5 responses to “‘We saw with our eyes and heard with our ears…’

  1. Some comments.
    1) In this time frame there’s another cancellarius, in Nimes, and some other more in Vienne/Lyon/Burgundy (along with some other notarius), so, those documents are certainly quite unique but it could be just a case of an scarcity of evidence.
    2) I don’t buy the notion defended by Salrach that memorizing of documents was a document preservation methodology. The mention to reading and re-reading are only needed because written words were suppoused to depend on ‘real’ or ‘live’ spoken words, void of effect or ‘reality’ without spoken utterances, and also as a witness agreement procedure, not for mnemothecnic reasons. I just don’t buy the notion of thousands of illiterate document’s owners, keeping in their houses parchments that they don’t understand at all.

    • Well, I don’t mean to imply that there are no so-called chancellors or notaries anywhere in this period: we could just start in Rome and move north… But even Nîmes is a long way from Vic, and Burgundy uses a different law entirely. I think that might be significant, given that the Visigothic law doesn’t mention notaries. I don’t think whatever model was in use here was local.

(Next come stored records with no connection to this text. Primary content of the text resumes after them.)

/-- An update that changes only what is listed. -/
theorem Frame.upd (h : Frame F s x)
    (h_now : agree x u .now ∨ F.contains .now = true)
    (h_pending : agree x u .pending ∨ F.contains .pending = true)
    (h_regs : agree x u .regs ∨ F.contains .regs = true)
    (h_readData : agree x u .readData ∨ F.contains .readData = true)
    (h_freeCtr : agree x u .freeCtr ∨ F.contains .freeCtr = true)
    (h_outbox : agree x u .outbox ∨ F.contains .outbox = true)
    (h_loftGiB : agree x u .loftGiB ∨ F.contains .loftGiB = true)
    (h_loftReady : agree x u .loftReady ∨ F.contains .loftReady = true)
    (h_oos : agree x u .oos ∨ F.contains .oos = true)
    (h_oosClusters : agree x u .oosClusters ∨ F.contains .oosClusters = true)
    (h_sysMode : agree x u .sysMode ∨ F.contains .sysMode = true)
    (h_sysTransition : agree x u .sysTransition ∨ F.contains .sysTransition = true)
    (h_sysCommand : agree x u .sysCommand ∨ F.contains .sysCommand = true)
    (h_sysStage : agree x u .sysStage ∨ F.contains .sysStage = true)
    (h_sysStart : agree x u .sysStart ∨ F.contains .sysStart = true)
    (h_sysDomains : agree x u .sysDomains ∨ F.contains .sysDomains = true)
    (h_sysBoard : agree x u .sysBoard ∨ F.contains .sysBoard = true)
    (h_sysWake : agree x u .sysWake ∨ F.contains .sysWake = true)
    (h_dieLink : agree x u .dieLink ∨ F.contains .dieLink = true)
    (h_pairs : agree x u .pairs ∨ F.contains .pairs = true)
    (h_strActive : agree x u .strActive ∨ F.contains .strActive = true)
    (h_strApplying : agree x u .strApplying ∨ F.contains .strApplying = true)
    (h_strCounter : agree x u .strCounter ∨ F.contains .strCounter = true)
    (h_radioService : agree x u .radioService ∨ F.contains .radioService = true)
    (h_radioLo : agree x u .radioLo ∨ F.contains .radioLo = true)
    (h_radioCarriers : agree x u .radioCarriers ∨ F.contains .radioCarriers = true)
    (h_radioLines : agree x u .radioLines ∨ F.contains .radioLines = true)
    (h_radioSamples : agree x u .radioSamples ∨ F.contains .radioSamples = true)
    (h_radioDetector : agree x u .radioDetector ∨ F.contains .radioDetector = true)
    (h_radioCoex : agree x u .radioCoex ∨ F.contains .radioCoex = true)
    (h_radioRecal : agree x u .radioRecal ∨ F.contains .radioRecal = true)
    (h_radioCal : agree x u .radioCal ∨ F.contains .radioCal = true)
    (h_rx : agree x u .rx ∨ F.contains .rx = true)
    (h_lanes : agree x u .lanes ∨ F.contains .lanes = true)
    (h_tx : agree x u .tx ∨ F.contains .tx = true)
    (h_mac : agree x u .mac ∨ F.contains .mac = true)
    (h_porchBookings : agree x u .porchBookings ∨ F.contains .porchBookings = true)
    (h_porchRest : agree x u .porchRest ∨ F.contains .porchRest = true)
    (h_dlsQueues : agree x u .dlsQueues ∨ F.contains .dlsQueues = true)
    (h_dlsRest : agree x u .dlsRest ∨ F.contains .dlsRest = true)
    (h_tabNodes : agree x u .tabNodes ∨ F.contains .tabNodes = true)
    (h_tabEntries : agree x u .tabEntries ∨ F.contains .tabEntries = true)
    (h_tabPrefixes : agree x u .tabPrefixes ∨ F.contains .tabPrefixes = true)
    (h_jobs : agree x u .jobs ∨ F.contains .jobs = true)
    (h_hifRings : agree x u .hifRings ∨ F.contains .hifRings = true)
    (h_hifLink : agree x u .hifLink ∨ F.contains .hifLink = true)
    (h_hifPantry : agree x u .hifPantry ∨ F.contains .hifPantry = true)
    (h_hifPorts : agree x u .hifPorts ∨ F.contains .hifPorts = true)
    (h_hifLanes : agree x u .hifLanes ∨ F.contains .hifLanes = true)
    (h_tsuTime : agree x u .tsuTime ∨ F.contains .tsuTime = true)
    (h_tsuPins : agree x u .tsuPins ∨ F.contains .tsuPins = true)
    (h_timers : agree x u .timers ∨ F.contains .timers = true)
    (h_irqEvents : agree x u .irqEvents ∨ F.contains .irqEvents = true)
    (h_irqSources : agree x u .irqSources ∨ F.contains .irqSources = true)
    (h_irqWake : agree x u .irqWake ∨ F.contains .irqWake = true)
    (h_keyIdentity : agree x u .keyIdentity ∨ F.contains .keyIdentity = true)
    (h_keyStores : agree x u .keyStores ∨ F.contains .keyStores = true)
    (h_keyEngine : agree x u .keyEngine ∨ F.contains .keyEngine = true)
    (h_updFlash : agree x u .updFlash ∨ F.contains .updFlash = true)
    (h_updNv : agree x u .updNv ∨ F.contains .updNv = true)
    (h_updLock : agree x u .updLock ∨ F.contains .updLock = true)
    (h_updRun : agree x u .updRun ∨ F.contains .updRun = true)
    (h_twinLine : agree x u .twinLine ∨ F.contains .twinLine = true)
    (h_twinLink : agree x u .twinLink ∨ F.contains .twinLink = true)
    (h_twinSync : agree x u .twinSync ∨ F.contains .twinSync = true)
    (h_safTests : agree x u .safTests ∨ F.contains .safTests = true)
    (h_safBeat : agree x u .safBeat ∨ F.contains .safBeat = true)
    (h_dbg : agree x u .dbg ∨ F.contains .dbg = true)
    (h_cellarRecords : agree x u .cellarRecords ∨ F.contains .cellarRecords = true)
    (h_cellarRest : agree x u .cellarRest ∨ F.contains .cellarRest = true)
    (h_safBg : agree x u .safBg ∨ F.contains .safBg = true)
    (h_fwdBusy : agree x u .fwdBusy ∨ F.contains .fwdBusy = true)
    (h_hifMsix : agree x u .hifMsix ∨ F.contains .hifMsix = true)
    (h_dutySaved : agree x u .dutySaved ∨ F.contains .dutySaved = true) : Frame F s u := by
  intro f hf
  cases f
  · exact agree_trans (h _ hf) (h_now.resolve_right (by rw [hf]; exact Bool.false_ne_true))
  · exact agree_trans (h _ hf) (h_pending.resolve_right (by rw [hf]; exact Bool.false_ne_true))
  · exact agree_trans (h _ hf) (h_regs.resolve_right (by rw [hf]; exact Bool.false_ne_true))
  · exact agree_trans (h _ hf) (h_readData.resolve_right (by rw [hf]; exact Bool.false_ne_true))
  · exact agree_trans (h _ hf) (h_freeCtr.resolve_right (by rw [hf]; exact Bool.false_ne_true))
  · exact agree_trans (h _ hf) (h_outbox.resolve_right (by rw [hf]; exact Bool.false_ne_true))
  · exact agree_trans (h _ hf) (h_loftGiB.resolve_right (by rw [hf]; exact Bool.false_ne_true))
  · exact agree_trans (h _ hf) (h_loftReady.resolve_right (by rw [hf]; exact Bool.false_ne_true))
  · exact agree_trans (h _ hf) (h_oos.resolve_right (by rw [hf]; exact Bool.false_ne_true))
  · exact agree_trans (h _ hf) (h_oosClusters.resolve_right (by rw [hf]; exact Bool.false_ne_true))
  · exact agree_trans (h _ hf) (h_sysMode.resolve_right (by rw [hf]; exact Bool.false_ne_true))
  · exact agree_trans (h _ hf) (h_sysTransition.resolve_right (by rw [hf]; exact Bool.false_ne_true))
  · exact agree_trans (h _ hf) (h_sysCommand.resolve_right (by rw [hf]; exact Bool.false_ne_true))
  · exact agree_trans (h _ hf) (h_sysStage.resolve_right (by rw [hf]; exact Bool.false_ne_true))
  · exact agree_trans (h _ hf) (h_sysStart.resolve_right (by rw [hf]; exact Bool.false_ne_true))
  · exact agree_trans (h _ hf) (h_sysDomains.resolve_right (by rw [hf]; exact Bool.false_ne_true))
  · exact agree_trans (h _ hf) (h_sysBoard.resolve_right (by rw [hf]; exact Bool.false_ne_true))
  · exact agree_trans (h _ hf) (h_sysWake.resolve_right (by rw [hf]; exact Bool.false_ne_true))
  · exact agree_trans (h _ hf) (h_dieLink.resolve_right (by rw [hf]; exact Bool.false_ne_true))
  · exact agree_trans (h _ hf) (h_pairs.resolve_right (by rw [hf]; exact Bool.false_ne_true))
  · exact agree_trans (h _ hf) (h_strActive.resolve_right (by rw [hf]; exact Bool.false_ne_true))
  · exact agree_trans (h _ hf) (h_strApplying.resolve_right (by rw [hf]; exact Bool.false_ne_true))
  · exact agree_trans (h _ hf) (h_strCounter.resolve_right (by rw [hf]; exact Bool.false_ne_true))
  · exact agree_trans (h _ hf) (h_radioService.resolve_right (by rw [hf]; exact Bool.false_ne_true))
  · exact agree_trans (h _ hf) (h_radioLo.resolve_right (by rw [hf]; exact Bool.false_ne_true))
  · exact agree_trans (h _ hf) (h_radioCarriers.resolve_right (by rw [hf]; exact Bool.false_ne_true))
  · exact agree_trans (h _ hf) (h_radioLines.resolve_right (by rw [hf]; exact Bool.false_ne_true))
  · exact agree_trans (h _ hf) (h_radioSamples.resolve_right (by rw [hf]; exact Bool.false_ne_true))
  · exact agree_trans (h _ hf) (h_radioDetector.resolve_right (by rw [hf]; exact Bool.false_ne_true))
  · exact agree_trans (h _ hf) (h_radioCoex.resolve_right (by rw [hf]; exact Bool.false_ne_true))
  · exact agree_trans (h _ hf) (h_radioRecal.resolve_right (by rw [hf]; exact Bool.false_ne_true))
  · exact agree_trans (h _ hf) (h_radioCal.resolve_right (by rw [hf]; exact Bool.false_ne_true))
  · exact agree_trans (h _ hf) (h_rx.resolve_right (by rw [hf]; exact Bool.false_ne_true))
  · exact agree_trans (h _ hf) (h_lanes.resolve_right (by rw [hf]; exact Bool.false_ne_true))
  · exact agree_trans (h _ hf) (h_tx.resolve_right (by rw [hf]; exact Bool.false_ne_true))
  · exact agree_trans (h _ hf) (h_mac.resolve_right (by rw [hf]; exact Bool.false_ne_true))
  · exact agree_trans (h _ hf) (h_porchBookings.resolve_right (by rw [hf]; exact Bool.false_ne_true))
  · exact agree_trans (h _ hf) (h_porchRest.resolve_right (by rw [hf]; exact Bool.false_ne_true))
  · exact agree_trans (h _ hf) (h_dlsQueues.resolve_right (by rw [hf]; exact Bool.false_ne_true))
  · exact agree_trans (h _ hf) (h_dlsRest.resolve_right (by rw [hf]; exact Bool.false_ne_true))
  · exact agree_trans (h _ hf) (h_tabNodes.resolve_right (by rw [hf]; exact Bool.false_ne_true))
  · exact agree_trans (h _ hf) (h_tabEntries.resolve_right (by rw [hf]; exact Bool.false_ne_true))
  · exact agree_trans (h _ hf) (h_tabPrefixes.resolve_right (by rw [hf]; exact Bool.false_ne_true))
  · exact agree_trans (h _ hf) (h_jobs.resolve_right (by rw [hf]; exact Bool.false_ne_true))
  · exact agree_trans (h _ hf) (h_hifRings.resolve_right (by rw [hf]; exact Bool.false_ne_true))
  · exact agree_trans (h _ hf) (h_hifLink.resolve_right (by rw [hf]; exact Bool.false_ne_true))
  · exact agree_trans (h _ hf) (h_hifPantry.resolve_right (by rw [hf]; exact Bool.false_ne_true))
  · exact agree_trans (h _ hf) (h_hifPorts.resolve_right (by rw [hf]; exact Bool.false_ne_true))
  · exact agree_trans (h _ hf) (h_hifLanes.resolve_right (by rw [hf]; exact Bool.false_ne_true))
  · exact agree_trans (h _ hf) (h_tsuTime.resolve_right (by rw [hf]; exact Bool.false_ne_true))
  · exact agree_trans (h _ hf) (h_tsuPins.resolve_right (by rw [hf]; exact Bool.false_ne_true))
  · exact agree_trans (h _ hf) (h_timers.resolve_right (by rw [hf]; exact Bool.false_ne_true))
  · exact agree_trans (h _ hf) (h_irqEvents.resolve_right (by rw [hf]; exact Bool.false_ne_true))
  · exact agree_trans (h _ hf) (h_irqSources.resolve_right (by rw [hf]; exact Bool.false_ne_true))
  · exact agree_trans (h _ hf) (h_irqWake.resolve_right (by rw [hf]; exact Bool.false_ne_true))
  · exact agree_trans (h _ hf) (h_keyIdentity.resolve_right (by rw [hf]; exact Bool.false_ne_true))
  · exact agree_trans (h _ hf) (h_keyStores.resolve_right (by rw [hf]; exact Bool.false_ne_true))
  · exact agree_trans (h _ hf) (h_keyEngine.resolve_right (by rw [hf]; exact Bool.false_ne_true))
  · exact agree_trans (h _ hf) (h_updFlash.resolve_right (by rw [hf]; exact Bool.false_ne_true))
  · exact agree_trans (h _ hf) (h_updNv.resolve_right (by rw [hf]; exact Bool.false_ne_true))
  · exact agree_trans (h _ hf) (h_updLock.resolve_right (by rw [hf]; exact Bool.false_ne_true))
  · exact agree_trans (h _ hf) (h_updRun.resolve_right (by rw [hf]; exact Bool.false_ne_true))
  · exact agree_trans (h _ hf) (h_twinLine.resolve_right (by rw [hf]; exact Bool.false_ne_true))
  · exact agree_trans (h _ hf) (h_twinLink.resolve_right (by rw [hf]; exact Bool.false_ne_true))
  · exact agree_trans (h _ hf) (h_twinSync.resolve_right (by rw [hf]; exact Bool.false_ne_true))
  · exact agree_trans (h _ hf) (h_safTests.resolve_right (by rw [hf]; exact Bool.false_ne_true))
  · exact agree_trans (h _ hf) (h_safBeat.resolve_right (by rw [hf]; exact Bool.false_ne_true))
  · exact agree_trans (h _ hf) (h_dbg.resolve_right (by rw [hf]; exact Bool.false_ne_true))
  · exact agree_trans (h _ hf) (h_cellarRecords.resolve_right (by rw [hf]; exact Bool.false_ne_true))
  · exact agree_trans (h _ hf) (h_cellarRest.resolve_right (by rw [hf]; exact Bool.false_ne_true))
  · exact agree_trans (h _ hf) (h_safBg.resolve_right (by rw [hf]; exact Bool.false_ne_true))
  · exact agree_trans (h _ hf) (h_fwdBusy.resolve_right (by rw [hf]; exact Bool.false_ne_true))
  · exact agree_trans (h _ hf) (h_hifMsix.resolve_right (by rw [hf]; exact Bool.false_ne_true))
  · exact agree_trans (h _ hf) (h_dutySaved.resolve_right (by rw [hf]; exact Bool.false_ne_true))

      As for memorising documents, there is an argument we could have about literacy with people who think differently to you, and I think you and I would be on the same side, but this point of Salrach’s is maybe not part of that argument. I don’t think that he is implying, or that the documents imply, that the owners of the charters couldn’t read them, merely that they got them read out in public so that the most people possible remembered them. The performance may even have been better for establishing a memory than would passing charters round to be read have been, it would certainly have been quicker and we’re also not very sure that many people learnt to read silently in this period anyway, so there might not even have been much difference between the two situations.